Department of Psychology, Royal Holloway, University of London Egham, UK ; Institute of Cognitive Neuroscience, University College London London, UK.
Department of Speech, Hearing and Phonetic Sciences, University College London London, UK.
Front Syst Neurosci. 2014 Feb 25;8:18. doi: 10.3389/fnsys.2014.00018. eCollection 2014.
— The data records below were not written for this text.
/-! #### Weirs and the boundary -/

/-- Array 0 waits at weir 3 with one arrival, at an eddy level of 9; its program holds SYN 3. -/
def atWeir : State := { running with
  arr := [(0, { st := .atWeir, slot := some 0, weir := some 3, eddy := 9, prog := [{ op := 5, i := { count := 3 } }] })]
  seq := { running.seq with arrived := [(3 * 1024, 1)] } }
theorem wit_WeirsCloseAndReleaseTheirArrays : atWeir.seq.prog = some { layers := 2, weirs := 3, runRec := 1, layerRec := 2, scaleRec := 3 }
    ∧ atWeir.seq.dev = .running ∧ atWeir.seq.act = 0 ∧ (3 : BitVec 12) ≠ 0 ∧ (3 : BitVec 12).toNat ≤ 3 ∧ reachD atWeir ≤ 1
    ∧ partsGet atWeir 3 = closedGet atWeir 3
    ∧ partReady atWeir { layers := 2, weirs := 3, runRec := 1, layerRec := 2, scaleRec := 3 } 3 = true ∧ arrGet atWeir 0 ≠ {}
    ∧ partReady running { layers := 2, weirs := 3, runRec := 1, layerRec := 2, scaleRec := 3 } 3 = false
    ∧ partsGet running 3 = closedGet running 3 := by decide +kernel
/-- Array 64 is to be released from weir 0, and array 1 waits for its group. -/
def releasing : State := { running with
  arr := [(1, { st := .idle, slot := some 1, weir := some 0, rel := true }), (64, { st := .atWeir, slot := some 64, weir := some 0, rel := true })] }
theorem wit_WeirsCloseAndReleaseTheirArrays_groups : releasing.seq.dev = .running ∧ 64 % 64 = (0 : Fin 64).val
    ∧ (arrGet releasing 64).rel = true
    ∧ releasing.arr.any (fun f => f.2.rel && f.2.weir == (arrGet releasing 64).weir && decide (f.1 % 64 < 0)) = false := by decide +kernel
/-- A reach of two devices; weir 1 is a reach weir. -/
def twoDevices : State := { running with
  port := [(1, { st := .up })]
  mem := { running.mem with bytes := [(64, 1)] }
  seq := { running.seq with prog := some { layers := 2, weirs := 3, shape := 1, weirOff := 64 } } }
/-- Arrays 0 of tile 0 and 192 of tile 1 wait at weir 0 of a reach, at levels above 0; tile 0 has had its turn. -/
def slope : State := { twoDevices with
  thm := { twoDevices.thm with eddyTile := 0 }
  arr := [(0, { st := .atWeir, slot := some 0, weir := some 0, eddy := 2 }), (192, { st := .atWeir, slot := some 0, weir := some 0, eddy := 1 })] }
theorem wit_WeirsCloseAndReleaseTheirArrays_levels : (arrGet atWeir 0).st = .atWeir ∧ (arrGet atWeir 0).eddy ≠ 0
    ∧ slopeArr atWeir (arrGet atWeir 0) = false ∧ (arrGet running 0).st ≠ .atWeir
    ∧ (arrGet slope 0).st = .atWeir ∧ (arrGet slope 0).eddy ≠ 0 ∧ slopeArr slope (arrGet slope 0) = true
    ∧ (arrGet slope 192).eddy ≠ 0 ∧ slopeArr slope (arrGet slope 192) = true
    ∧ slopeNext slope = some (tileOf 192) ∧ slopeNext slope ≠ some (tileOf 0) := by decide +kernel
/-- Every stream has ended, and no slot, descriptor or fence is left. -/
def boundary : State := { running with seq := { running.seq with streams := List.replicate 5 { ended := true }, stepsLeft := 2 } }
theorem wit_BoundariesCommitOrDiscard : boundary.seq.prog = running.seq.prog ∧ boundary.seq.dev = .running ∧ boundary.seq.act = 0
    ∧ hostQuiet boundary ∧ reachD boundary = 1 ∧ stepDone boundary = true ∧ partsGet boundary 0 = 0 ∧ closedGet boundary 0 = 0
    ∧ ownNoCommit boundary = none ∧ boundary.seq.peerNoCommit = false ∧ (∀ c ∈ boundary.seq.pause, isPause c = true) := by decide +kernel
/-- The same with the records in tensors 1 to 3, page 0 of tensor 5 written, scale record 1 used by the step and record 2 with a
full history, and norm monitor 0 seen. -/
def committing : State := { boundary with
  mem := { boundary.mem with
    tensors := [(1, some { size := 8, cls := 0 }), (2, some { size := 192, cls := 0 }), (3, some { size := 240, cls := 0 }), (5, some { size := 64, cls := 0 })]
    bytes := [(tkey 3 (160 + 0x41), 16)], work := [(tkey 5 0, 7)], written := [(5 * 2 ^ 20, true)] }
  seq := { boundary.seq with scales := [(1, { used := true, amax := 0x3f800000 })], monitors := [(0, { seen := true })] } }
theorem wit_BoundariesCommitOrDiscard_values : stepDone committing = true ∧ ownNoCommit committing = none ∧ hostQuiet committing
    ∧ committing.seq.scaleWrites = [] ∧ committing.seq.peerTrig = [] ∧ committing.cfl.ledgerNew = [] ∧ Memory.wf committing.mem
    ∧ pagesIn committing.mem ∧ 96 * 2 ≤ 2 ^ 40 ∧ aget (fun _ => false) committing.mem.written (5 * 2 ^ 20 + 0) = true
    ∧ (∀ h ∈ [1, 2, 3], ∀ e ∈ committing.mem.written, e.1 / 2 ^ 20 ≠ h) ∧ awf (fun _ => ({} : ScaleRun)) committing.seq.scales
    ∧ recAllocated committing 1 = true ∧ (aget (fun _ => ({} : ScaleRun)) committing.seq.scales 1).used = true
    ∧ recAllocated committing 2 = true ∧ (aget (fun _ => ({} : ScaleRun)) committing.seq.scales 2).used = false ∧ recValid committing 2 = 16
    ∧ (monLast committing 0 0).isSome = true ∧ monLast committing 1 5 = none := by decide +kernel
theorem wit_BoundariesCommitOrDiscard_discard :
    stepDone { boundary with seq := { boundary.seq with touchOrder := true } } = true
    ∧ ownNoCommit { boundary with seq := { boundary.seq with touchOrder := true } } = some stTouchOrder := by decide +kernel
theorem wit_StepsEndByLimitsAndNotices : running.seq.dev = .running ∧ running.seq.act = 0 ∧ hostQuiet running
    ∧ ({ running with seq := { running.seq with ramp := some .pausing } } : State).seq.ramp = some .pausing ∧ running.hst.heads = []
    ∧ running.hst.access = [] ∧ (∀ c ∈ running.seq.pause, isPause c = true)
    ∧ linkGood linkUp 1 1 fromPeer ∧ (linkTaken linkUp 1 1 fromPeer).seq.dev = .running ∧ hostQuiet (linkTaken linkUp 1 1 fromPeer) := by
  decide +kernel
/-- The same with the device paused, and the latest record of S sent. -/
def pausedUp : State := { linkUp with seq := { linkUp.seq with dev := .paused } }
theorem wit_StepsEndByLimitsAndNotices_paused : linkGood pausedUp 1 1 fromPeer ∧ (linkTaken pausedUp 1 1 fromPeer).seq.dev = .paused
    ∧ hostQuiet (linkTaken pausedUp 1 1 fromPeer) := by decide +kernel
/-- The header of a closing record of device 1 for device 0. -/
def fromOne : FlitHdr := { seq := 1, srcDev := 1 }
theorem wit_ClosingRecordsAreKept : linkGood twoDevices 1 (closingFlits 2) fromOne ∧ twoDevices.cfl.ops = []
    ∧ ∀ u, u = linkTaken twoDevices 1 (closingFlits 2) fromOne →
      u.seq.prog = some { layers := 2, weirs := 3, shape := 1, weirOff := 64 }
      ∧ u.seq.dev ≠ .off ∧ fromOne.dest.toNat = myIndex u ∧ fromOne.srcDev.toNat ≠ myIndex u ∧ fromOne.srcDev.toNat < reachD u
      ∧ (1 : BitVec 12).toNat ≤ 3 ∧ aget (fun _ => 0) u.seq.peerClosed 1 = 0
      ∧ weirReach u { layers := 2, weirs := 3, shape := 1, weirOff := 64 } 1 = true ∧ hostQuiet u ∧ partsGet u 0 = 0 := by
  refine ⟨by decide +kernel, rfl, ?_⟩
  rintro _ rfl
  decide +kernel
/-- Device 1 has closed weir 0, and this device stands between the actions of a boundary. -/
def closedOne : State := { twoDevices with seq := { twoDevices.seq with act := 4, peerClosed := [(1, 1)] } }
theorem wit_ClosingRecordsAreKept_later : linkGood closedOne 1 (closingFlits 0) fromOne
    ∧ ∀ u, u = linkTaken closedOne 1 (closingFlits 0) fromOne →
      u.seq.prog = some { layers := 2, weirs := 3, shape := 1, weirOff := 64 } ∧ u.seq.dev ≠ .off ∧ fromOne.dest.toNat = myIndex u
      ∧ fromOne.srcDev.toNat ≠ myIndex u ∧ fromOne.srcDev.toNat < reachD u ∧ aget (fun _ => 0) u.seq.peerClosed 1 ≠ 0
      ∧ (u.seq.dev ≠ .running ∨ u.seq.act ≠ 0) := by
  refine ⟨by decide +kernel, ?_⟩
  rintro _ rfl
  decide +kernel
/-- The same in a step that has not reached its boundary. -/
def closedStep : State := { closedOne with seq := { closedOne.seq with act := 0 } }
theorem wit_ClosingRecordsAreKept_step : linkGood closedStep 1 (closingFlits 0) fromOne
    ∧ ∀ u, u = linkTaken closedStep 1 (closingFlits 0) fromOne →
      u.seq.prog = some { layers := 2, weirs := 3, shape := 1, weirOff := 64 } ∧ fromOne.dest.toNat = myIndex u
      ∧ fromOne.srcDev.toNat ≠ myIndex u ∧ fromOne.srcDev.toNat < reachD u ∧ aget (fun _ => 0) u.seq.peerClosed 1 ≠ 0
      ∧ u.seq.dev = .running ∧ u.seq.act = 0 ∧ hostQuiet u ∧ partsGet u 0 = 0 := by
  refine ⟨by decide +kernel, ?_⟩
  rintro _ rfl
  decide +kernel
Noise-vocoding is a transformation which, when applied to speech, severely reduces spectral resolution and eliminates periodicity, yielding a stimulus that sounds "like a harsh whisper" (Scott et al., 2000, p. 2401). This process simulates a cochlear implant, where the activity of many thousand hair cells in the inner ear is replaced by direct stimulation of the auditory nerve by a small number of tonotopically-arranged electrodes. Although a cochlear implant offers a powerful means of restoring some degree of hearing to profoundly deaf individuals, the outcomes for spoken communication are highly variable (Moore and Shannon, 2009). Some variability may arise from differences in peripheral representation (e.g., the degree of residual nerve survival) but some may reflect differences in higher-order linguistic processing. In order to explore this possibility, we used noise-vocoding to explore speech recognition and perceptual learning in normal-hearing listeners tested across several levels of the linguistic hierarchy: segments (consonants and vowels), single words, and sentences. Listeners improved significantly on all tasks across two test sessions. In the first session, individual differences analyses revealed two independently varying sources of variability: one lexico-semantic in nature and implicating the recognition of words and sentences, and the other an acoustic-phonetic factor associated with words and segments. However, consequent to learning, by the second session there was a more uniform covariance pattern concerning all stimulus types. A further analysis of phonetic feature recognition allowed greater insight into learning-related changes in perception and showed that, surprisingly, participants did not make full use of cues that were preserved in the stimuli (e.g., vowel duration). We discuss these findings in relation cochlear implantation, and suggest auditory training strategies to maximize speech recognition performance in the absence of typical cues.
噪声声码化是一种变换,当应用于语音时,会严重降低频谱分辨率并消除周期性,从而产生听起来“像刺耳的低语”的刺激(Scott 等人,2000 年,第 2401 页)。这个过程模拟了耳蜗植入物,其中内耳中数千个毛细胞的活动被少数按音调排列的电极直接刺激听觉神经所取代。尽管耳蜗植入物为重度耳聋患者提供了恢复一定程度听力的有力手段,但口语交流的结果却高度可变(Moore 和 Shannon,2009 年)。一些可变性可能来自于外围表示的差异(例如,剩余神经存活的程度),但一些可能反映了更高层次语言处理的差异。为了探索这种可能性,我们使用噪声声码化来探索正常听力听众在语言层次的几个层次上的语音识别和感知学习:片段(辅音和元音)、单个单词和句子。听众在两个测试会话中在所有任务上都显著提高。在第一次会议上,个体差异分析揭示了两个独立变化的可变性来源:一个是词汇语义性质,涉及单词和句子的识别,另一个是与单词和片段相关的声学语音因素。然而,由于学习,到第二次会议时,所有刺激类型的协方差模式更加统一。对语音特征识别的进一步分析提供了对感知相关变化的更深入了解,并令人惊讶地表明,参与者并没有充分利用在刺激中保留的线索(例如,元音持续时间)。我们讨论了这些发现与耳蜗植入物的关系,并提出了听觉训练策略,以在没有典型线索的情况下最大限度地提高语音识别性能。